Ricordiamo che il nuovo regime opzionale di versamento dell’Iva, introdotto con la Legge di Stabilità 2025, consente che committente e prestatore possano scegliere un sistema alternativo per il pagamento dell’Iva: in pratica, l’imposta viene versata dal committente in nome e per conto del prestatore, il quale rimane comunque solidalmente responsabile del corretto assolvimento dell’imposta. La stessa opzione può essere esercitata anche nei rapporti tra appaltatore e subappaltatori, con la permanenza della responsabilità solidale di tutti i soggetti coinvolti.
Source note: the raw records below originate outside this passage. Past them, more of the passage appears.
/-- The data of a path, 0 under FS. -/
def ConnPath.bits (p : ConnPath) : Nat := if p.fs then 0 else p.data

/-- The data of a connection: on a dual path the AND of the paths that are alive (R402, R405, R406). -/
def Conn.bits (x : Conn) (dual : Bool) : Nat :=
  if x.state ≠ 2 then 0
  else if !dual then x.a.bits
  else if x.a.alive && x.b.alive then x.a.bits &&& x.b.bits
  else if x.a.alive then x.a.bits
  else if x.b.alive then x.b.bits else 0

/-- A path is lost: with every path lost the connection faults, with one of two it is degraded (R405, R406). -/
def State.pathLost (s : State) (c : Nat) (dual pathB : Bool) : State :=
  let x := s.conn c
  let x := if pathB then { x with b := { x.b with alive := false } } else { x with a := { x.a with alive := false } }
  let s := s.setConn c x
  if x.state ≠ 2 then s
  else if x.a.alive || (dual && x.b.alive) then
    (s.setConn c { x with degraded := true }).safeEvt 6
      (leBytes 1 c ++ leBytes 1 2 ++ leBytes 1 2 ++ leBytes 1 0 ++ leBytes 1 1)
  else s.connTo c 3 1

/-- Step 3 of a slot for one input connection: watchdogs, then the dual comparison (R405, R406). -/
def State.slotConn (s : State) (r : Bytes) : State :=
  let c := cNo r
  let late (p : ConnPath) : Bool := p.alive && p.rxExt + cWd r < s.now
  let s := if late (s.conn c).a then s.pathLost c (cDual r) false else s
  let s := if late (s.conn c).b then s.pathLost c (cDual r) true else s
  let x := s.conn c
  if x.state = 2 && !x.a.alive && !(cDual r && x.b.alive) then s.connTo c 3 1
  else if cDual r && x.state = 2 && x.a.alive && x.b.alive && x.a.bits != x.b.bits then
    let s := s.setConn c { x with differ := x.differ + 1 }
    if 8 < x.differ + 1 then s.connTo c 3 2 else s
  else s.setConn c { x with differ := 0 }

/-- HARNESS_WATCHDOG_EXPIRY: the deadline of a path passes (R405). -/
def execHarnessWatchdogExpiry (c : Nat) (pathB : Bool) (s : State) : Out :=
  .next (match s.connRec c with
    | some r =>
      let p := if pathB then (s.conn c).b else (s.conn c).a
      if !cOut r && p.alive && (cDual r || !pathB) then (s.clockTo (p.rxExt + cWd r + 1)).pathLost c (cDual r) pathB else s
    | none => s)

/-- HARNESS_DUAL_MISMATCH: the ninth consecutive slot in which the paths differ (R406). -/
def execHarnessDualMismatch (c : Nat) (s : State) : Out :=
  .next (match s.connRec c with
    | some r =>
      let x := s.conn c
      if cDual r && !cOut r && x.state = 2 && x.a.alive && x.b.alive && x.a.bits != x.b.bits && 8 ≤ x.differ then s.connTo c 3 2
      else s
    | none => s)

/-- The CRC of a PDU (R403). -/
def pduCrc (r b : Bytes) : Nat := crc32c ((slice r 8 4).reverse ++ b.take 16)

/-- Ports of LAN B of a pair. -/
def harnessLanB (port : Nat) : Bool := port == 2 || port == 3

/-- An accepted PDU (R404 step 6, R405). -/
def State.pduAccept (s : State) (r b : Bytes) (pathB : Bool) : State :=
  let c := cNo r
  let x := s.conn c
  let p : ConnPath :=
    { last := some (rdBe16 b 8), data := rdBe16 b 10, fs := (byteAt b 2).testBit 0, rxExt := s.now, alive := true }
  let x := if pathB then { x with b := p } else { x with a := p }
  let s := s.setConn c { x with
    rx := s.stamp 1, fs := p.fs, acks := x.acks + 1, degraded := x.degraded && !(x.a.alive && x.b.alive) }
  if x.state = 1 then s.connTo c 2 0
  else if x.state = 3 then s.connTo c 4 0
  else if x.state = 4 && cAuto r && 3 ≤ x.acks + 1 then s.connTo c 2 0
  else s

/-- HARNESS_PDU_RECEIVE: a PDU for an input connection is checked and accepted (R402, R404). -/
def execHarnessPduReceive (port src : Nat) (b : Bytes) (at_ : Nat) (s : State) : Out :=
  let s := s.clockTo at_
  .next (match s.safe.cfg.bind (fun g => (connList g).find? (fun r =>
      cValid r && !cOut r && cId r == rdBe32 b 4 && (cPorts r).contains port)) with
    | none => s
    | some r =>
      let c := cNo r
      let pathB := cDual r && harnessLanB port
      let fail (s : State) (i : Nat) : State :=
        let s := s.connCount c i
        if i = 3 then s else s.setConn c { s.conn c with acks := 0 }
      if (s.injection 0x0C c (b2n pathB)).isSome then s
      else if macAt r 40 ≠ 0 ∧ src ≠ macAt r 40 then fail s 0
      else
        let j := s.inject 0x0B c (b2n pathB)
        let s := j.2
        let flags := byteAt b 2
        if j.1 || b.length < 20 || byteAt b 0 != 1 || byteAt b 1 != 1 || 8 ≤ flags || byteAt b 3 != 0 || !zeroAt b 12 4 ||
            pduCrc r b != rdBe32 b 16 then fail s 1
        else if flags.testBit 2 != cDual r || (cDual r && flags.testBit 1 != pathB) then fail s 4
        else
          let p := if pathB then (s.conn c).b else (s.conn c).a
          match p.last with
          | none => s.pduAccept r b pathB
          | some l =>
            let d := (rdBe16 b 8 + 65536 - l) % 65536
            if d = 0 then fail s 3 else if 256 ≤ d then fail s 2 else s.pduAccept r b pathB)

/-! ## Outputs (R394 to R397) -/

/-- Bit j of the H image of connection c. -/
def State.hBit (s : State) (c j : Nat) : Bool :=
  match s.connRec c with
  | some r => (Conn.bits (s.conn c) (cDual r)).testBit j
  | none => false

/-- The condition of an output (R394). -/
def State.outCond (s : State) (r : Bytes) : Bool :=
  (List.range 8).all (fun i => !(byteAt r 1).testBit i || s.inVal i) && (outHbits r).all (fun h => s.hBit h.1 h.2)

/-- The output record in force. -/
def State.outRec (s : State) (n : Nat) : Bytes := (s.safe.cfg.map (fun b => blobOut b n)).getD (zeros 16)

/-- Everything but the condition and the arming that an output needs (R394); the reason code where it fails. -/
def State.outBlocked (s : State) (n : Nat) : Nat :=
  if (s.safeOut n).fault then 6
  else if s.halter then 3
  else if s.safe.fv24Low then 4
  else if s.gated then 5 else 0

/-- Step 6 for one output; `srst`: an SRST was accepted in this slot (R394). -/
def State.slotOut (s : State) (srst : Bool) (n : Nat) : State :=
  let r := s.outRec n
  let x := s.safeOut n
  let cond := outEn r && s.outCond r
  let fell := x.cond && !cond
  let armed := !s.safe.fv24Low && cond && (if outManual r then x.armed || srst else true)
  let delay := if fell && x.on && outCat1 r && x.delay.isNone then some (s.now + 1000000 * le16 r 2) else x.delay
  let expired : Bool := match delay with | some d => decide (d ≤ s.now) | none => false
  let block := s.outBlocked n
  let s := s.setSafeOut n { x with cond := cond, armed := armed, delay := if expired then none else delay }
  if block ≠ 0 then s.switchOut n false block
  else if x.on then
    match delay with
    | some _ => if expired then s.switchOut n false 2 else s
    | none => if cond && armed then s else s.switchOut n false 1
  else if cond && armed then s.switchOut n true (if srst && outManual r then 7 else 1) else s

/-- An output loses what it needs outside a slot: it is off at once (R394). -/
def State.outsCheck (s : State) : State :=
  (List.range 4).foldl (fun s n => if s.outBlocked n = 0 then s else s.switchOut n false (s.outBlocked n)) s

/-- An output fault (R396): the output is off, and its Halter cause is raised. `kind`: 1 switch, 2 overload, 3
external feed. -/
def State.outFault (s : State) (n kind : Nat) : State :=
  let s := s.setSafeOut n { s.safeOut n with fault := true }
  let s := s.switchOut n false 6
  let s := s.safeEvt 8 (leBytes 1 n ++ leBytes 1 kind)
  s.halterCause (if kind = 1 then 4 else if kind = 2 then 6 else 7)

/-- Step 4's part for one output: readback while on, external feed while off, in two consecutive slots (R396). -/
def State.slotReadback (s : State) (i : SlotInput) (n : Nat) : State :=
  let x := s.safeOut n
  if x.on then
    let bad := if i.onOk.getD n true then 0 else x.onBad + 1
    let s := s.setSafeOut n { x with onBad := bad, ext := false }
    if 2 ≤ bad then s.outFault n 1 else s
  else
    let par := outPar (s.outRec n)
    let fed := i.fed.getD n false && !par && s.safe.cfg.isSome
    let bad := if fed then min 2 (x.extBad + 1) else 0
    let s := s.setSafeOut n { x with extBad := bad, ext := fed }
    if bad = 2 && x.extBad < 2 then s.outFault n 3 else s

/-- OFF_DELAY_EXPIRY: a category-1 delay ends (R394). -/
def execOffDelayExpiry (n : Nat) (s : State) : Out :=
  .next (match (s.safeOut n).delay with
    | some d => if n < 4 && (s.safeOut n).on then (s.clockTo d).switchOut n false 2 else s
    | none => s)

/-- OUTPUT_DARK_TEST: one switch of an energised output is opened and judged (R396). -/
def execOutputDarkTest (n : Nat) (high ok : Bool) (s : State) : Out :=
  .next (if n < 4 && (s.safeOut n).on then
      let j := s.inject 0x16 n (b2n (!high))
      if ok && !j.1 then j.2 else j.2.outFault n 1
    else s)

/-- OUTPUT_OVERLOAD: more than 2.6 A for 1 ms (R36, R396). -/
def execOutputOverload (n : Nat) (s : State) : Out :=
  .next (if n < 4 && (s.safeOut n).on then s.outFault n 2 else s)

/-- FV24_LOW_SET: below 18.0 V for 10 ms: every output off and disarmed (R35, R397). -/
def State.fv24Fall (s : State) : State :=
  if s.safe.fv24Low || !s.power.on.contains .safe then s
  else
    let s := s.allOff 4
    let s := { s with safe := { s.safe with
      fv24Low := true, outs := s.safe.outs.mapV (fun _ x => { x with armed := false, delay := none }) } }
    s.safeEvt 4 [1]

/-- FV24_LOW_SET (R397). -/
def execFv24LowSet (s : State) : Out := .next s.fv24Fall
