-- ==== Sys2Proof/Machine/Security.lean ====
section
/-! DEFINITION. Key store, attestation and the security commands (chapter 20). The tamper response is in
ModState.lean. -/

namespace Sys2Proof
namespace Config

/-- The octets of a stored configuration in flash, whose layout the spec does not give (R428; log 14). -/
opaque storedBytes : Machine.Cfg → Bytes

end Config

namespace Machine

/-! ## Keys (R417 to R423) -/

/-- The root secret in use (R414). -/
def State.root (s : State) : Bytes := if s.sec.rootBank = 0 then s.flash.rootASecret else s.flash.rootBSecret

/-- The KDF of R417: key, label and context. -/
def kdf (key label ctx : Bytes) : Bytes :=
  padTo 32 (Config.hmacSha256 key ([0, 0, 0, 1] ++ label ++ [0] ++ ctx ++ [0, 0, 1, 0]))

/-- The serial number in network order. -/
def serialBe : Bytes := (leBytes 8 Config.serial.toNat).reverse

/-- KEK_BACKUP: label BNK-BACKUP. -/
def State.kekBackup (s : State) : Bytes :=
  kdf s.root [0x42, 0x4E, 0x4B, 0x2D, 0x42, 0x41, 0x43, 0x4B, 0x55, 0x50] serialBe

/-- K_CFG: label BNK-CFG. -/
def State.kCfg (s : State) : Bytes := kdf s.root [0x42, 0x4E, 0x4B, 0x2D, 0x43, 0x46, 0x47] serialBe

/-- KEK_IMP of an import session: label BNK-IMPORT, context the module nonce (R421). -/
def ImportSession.kek (i : ImportSession) (hostKey : Bytes) : Bytes :=
  kdf (Config.ecdh i.draw hostKey) [0x42, 0x4E, 0x4B, 0x2D, 0x49, 0x4D, 0x50, 0x4F, 0x52, 0x54] i.nonce

/-- Material bytes of a slot type, 0 for a type that does not exist (R419). -/
def keyMaterial (type : Nat) : Nat :=
  if type = 1 then 16 else if type = 2 ∨ type = 3 then 32 else if type = 4 then 64 else 0

/-- The usage bits a type permits (R419). -/
def keyUsage (type : Nat) : Nat :=
  if type = 1 then 0x0F else if type = 2 then 0x1F else if type = 3 then 0xA0 else if type = 4 then 0x40 else 0

/-- A slot's key, or an empty one. -/
def State.slotEmpty (s : State) (n : Nat) : Bool :=
  match s.sec.slots.get? n with
  | some k => k.cur.isNone && k.prev.isNone
  | none => true

/-- Writes a slot in key-store SRAM and its wrapped copy in retention RAM (R423, R425). -/
def State.setSlot (s : State) (n : Nat) (k : KeySlot) : State :=
  { s with sec.slots := s.sec.slots.set n k, ao.keys := s.ao.keys.set n k }

/-- Empties a slot in both. -/
def State.clearSlot (s : State) (n : Nat) : State :=
  { s with sec.slots := s.sec.slots.del n, ao.keys := s.ao.keys.del n }

/-- Type, usage and key_id are valid for an import into a slot (R418, R419). -/
def State.importOk (s : State) (n type usage keyId : Nat) : Bool :=
  keyMaterial type != 0 && Nat.land usage (keyUsage type) == usage && (type != 3 || usage.testBit 5) &&
    keyId != 0 && keyId != 0xFFFFFFFF && (findKey s.sec.slots keyId).isNone &&
    (s.slotEmpty n ||
      match s.sec.slots.get? n with
      | some k => k.type == type && k.usage == usage
      | none => true)

/-- Puts new material in a slot as its current generation (R423). -/
def State.putKey (s : State) (n type usage keyId : Nat) (m : Bytes) : State × Nat :=
  let old := (s.sec.slots.get? n).bind (·.cur)
  let gen := match old with | some g => (g.gen + 1) % 4294967296 | none => 1
  (s.setSlot n { type := type, usage := usage, prev := old,
                 cur := some { gen := gen, keyId := keyId, material := m, stamp := s.stamp 17 } }, gen)

/-- The path's import session, while it lasts and serves (R421). -/
def State.session (s : State) (p : Path) : Option ImportSession :=
  match s.sec.sessions.get? (chanKey p) with
  | some i => if s.now < i.since + 60000000000 && i.uses < 64 then some i else none
  | none => none

/-- IMPORT_SESSION_EXPIRY: 60 s after it was opened (R421). -/
def execImportSessionExpiry (p : Path) (s : State) : Out :=
  .next (match s.sec.sessions.get? (chanKey p) with
    | some i => { s.clockTo (i.since + 60000000000) with sec.sessions := s.sec.sessions.del (chanKey p) }
    | none => s)

/-- Parameters of an import: slot, type, usage, key_id, the session's public key and the wrapped material
after the block (R439). -/
def importParam (s : State) (r : Req) (type usage keyId : Nat) : Bool :=
  s.importOk (byteAt r.params 0) type usage keyId && r.xp && 64 + keyMaterial type + 8 ≤ r.region.length &&
    restZero r 8

/-- The effect of an import: AUTH where the material does not unwrap, nothing being changed; the new
generation otherwise (R421, R423). -/
def importBody (type usage : Nat) (p : Path) (e : Exec) (s : State) : CmdResult :=
  let r := e.req
  let n := byteAt r.params 0
  let id := le32 r.params 4
  match s.session p with
  | none => .done s stSTATE [] none
  | some i =>
    match Config.keyUnwrap (i.kek (slice r.region 0 64)) (slice r.region 64 (keyMaterial type + 8)) with
    | none => .done s stAUTH [] none
    | some m =>
      let s := { s with sec.sessions := s.sec.sessions.set (chanKey p) { i with uses := i.uses + 1 } }
      let k := s.putKey n type usage id (padTo (keyMaterial type) m)
      let s := k.1.firnEv 0x0E03 (leBytes 2 n ++ [1, 0] ++ leBytes 4 id)
      .done s.secSettle stOK (leBytes 4 k.2) none

/-! ## Commands (R439) -/

/-- AUTH_NONCE: a new nonce replaces the path's old one; FAULT without randomness (R101, R415). -/
def cmdAuthNonce : Cmd where
  opcode := 0x0E01
  param _ _ r := restZero r 0
  xpNeed _ _ := 16
  body p _ s :=
    if s.sec.entropyFail || s.sec.zeroised then .done s stFAULT [] none
    else
      let d := s.random 16
      .done (d.2.setNonce p (some (d.1, d.2.now))) stOK (s.stamp 17).bytes (some d.1)

/-- AUTH_NONCE (R101). -/
def execAuthNonce (p : Path) (s : State) : Out := .next (s.run cmdAuthNonce p)

/-- Seconds of a lock-out left: of a started second the spec does not say which way it counts (log 2). -/
def State.lockoutLeft (s : State) : Nat × State :=
  match s.sec.lockout with
  | some t =>
    let left := t + 60000000000 - s.now
    if left % 1000000000 = 0 then (left / 1000000000, s)
    else let d := s.draw; (left / 1000000000 + d.1 % 2, d.2)
  | none => (0, s)

/-- SEC_STATUS (R439). -/
def cmdSecStatus : Cmd where
  opcode := 0x0E02
  param _ _ r := restZero r 0
  xpNeed _ _ := 32
  body _ _ s :=
    let l := s.lockoutLeft
    let s := l.2
    let flags := b2n s.ao.tampAo + 2 * b2n s.sec.loopOpen + 4 * b2n s.sec.entropyFail + 8 * b2n s.ao.tamperEn +
      16 * b2n (s.sec.sessions.any (fun x => decide (s.now < x.2.since + 60000000000))) + 32 * b2n s.sec.zeroised
    let used := (List.range 256).countP (fun n => !s.slotEmpty n)
    .done s stOK [] (some (leBytes 1 s.secureFlags ++ leBytes 1 flags ++ leBytes 1 s.sec.rootBank ++
      leBytes 1 s.flash.rollback ++ leBytes 4 s.ao.tamperCount ++ leBytes 1 s.sec.tamperSrc ++ zeros 3 ++
      s.sec.tamperStamp.bytes ++ leBytes 2 used ++ leBytes 2 l.1 ++ zeros 10))

/-- SEC_STATUS (R439). -/
def execSecStatus (p : Path) (s : State) : Out := .next (s.run cmdSecStatus p)

/-- The 16 bytes of a slot in slot_digest (R428). -/
def State.slotDigest (s : State) (n : Nat) : Bytes :=
  match s.sec.slots.get? n with
  | some k => leBytes 1 k.type ++ [0] ++ leBytes 2 k.usage ++
      (match k.cur with | some g => leBytes 4 g.gen ++ leBytes 4 g.keyId | none => zeros 8) ++
      (match k.prev with | some g => leBytes 4 g.keyId | none => zeros 4)
  | none => zeros 16

/-- Bytes 0 to 191 of the attestation statement (R428). -/
def State.attest (s : State) (challenge : Bytes) : Bytes :=
  let im := s.runImage
  leBytes 4 0x31545441 ++ leBytes 2 1 ++ leBytes 2 256 ++ leBytes 8 Config.serial.toNat ++
  leBytes 1 Config.hwRev.toNat ++ leBytes 1 im.major ++ leBytes 1 im.minor ++ leBytes 1 7 ++ leBytes 2 im.build ++
  leBytes 1 (s.mod.slot + 2 * b2n s.mod.fallback) ++ leBytes 1 im.svn ++ leBytes 1 s.flash.rollback ++
  leBytes 1 s.mod.state ++ leBytes 1 s.mod.role ++ leBytes 1 s.secureFlags ++ leBytes 4 s.ao.tamperCount ++
  padTo 32 challenge ++ padTo 32 im.digest ++
  padTo 32 (Config.sha256 (((List.range 256).map s.slotDigest).flatten)) ++
  padTo 32 (Config.sha256 (Config.storedBytes s.stored)) ++ (s.stamp 17).bytes ++ s.calendarOf s.now ++ zeros 18

/-- SEC_ATTEST: bytes 0 to 191 signed with the identity key, which a failed entropy source does not stop, but blocked
fuse banks do (R415, R428, R431). -/
def cmdSecAttest : Cmd where
  opcode := 0x0E03
  param _ _ r := r.xp && 32 ≤ r.region.length && restZero r 0
  xpNeed _ _ := 256
  body _ e s :=
    if s.sec.zeroised then .done s stFAULT [] none
    else
      let b := s.attest (slice e.req.region 0 32)
      .done { s with sec.draws := s.sec.draws + 1 } stOK []
        (some (b ++ padTo 64 (Config.identitySign s.sec.draws b)))

/-- SEC_ATTEST (R428). -/
def execSecAttest (p : Path) (s : State) : Out := .next (s.run cmdSecAttest p)

/-- SEC_IMPORT_SESSION: a new session ends the path's old one (R421). -/
def cmdSecImportSession : Cmd where
  opcode := 0x0E04
  param _ _ r := restZero r 0
  xpNeed _ _ := 144
  body p _ s :=
    if s.sec.entropyFail || s.sec.zeroised then .done s stFAULT [] none
    else
      let draw := s.sec.draws
      let d := { s with sec.draws := draw + 1 }.random 16
      let pub := padTo 64 (Config.ecPublic draw)
      let s := { d.2 with sec := { d.2.sec with
        sessions := d.2.sec.sessions.set (chanKey p) { since := d.2.now, nonce := d.1, draw := draw }
        draws := d.2.sec.draws + 1 } }
      .done s stOK [] (some (pub ++ d.1 ++ padTo 64 (Config.identitySign (draw + 2) (pub ++ d.1))))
Con una risoluzione del 28 luglio 2025, l’Agenzia aveva già istituito il codice tributo “6045” per permettere il versamento dell’Iva tramite modello F24, da parte del committente che esercita l’opzione.
Ora ha introdotto anche un codice identificativo “66”, denominato “Soggetto solidalmente responsabile inversione contabile Iva logistica”, da utilizzare per individuare correttamente nel modello F24 il soggetto solidalmente responsabile dell’imposta.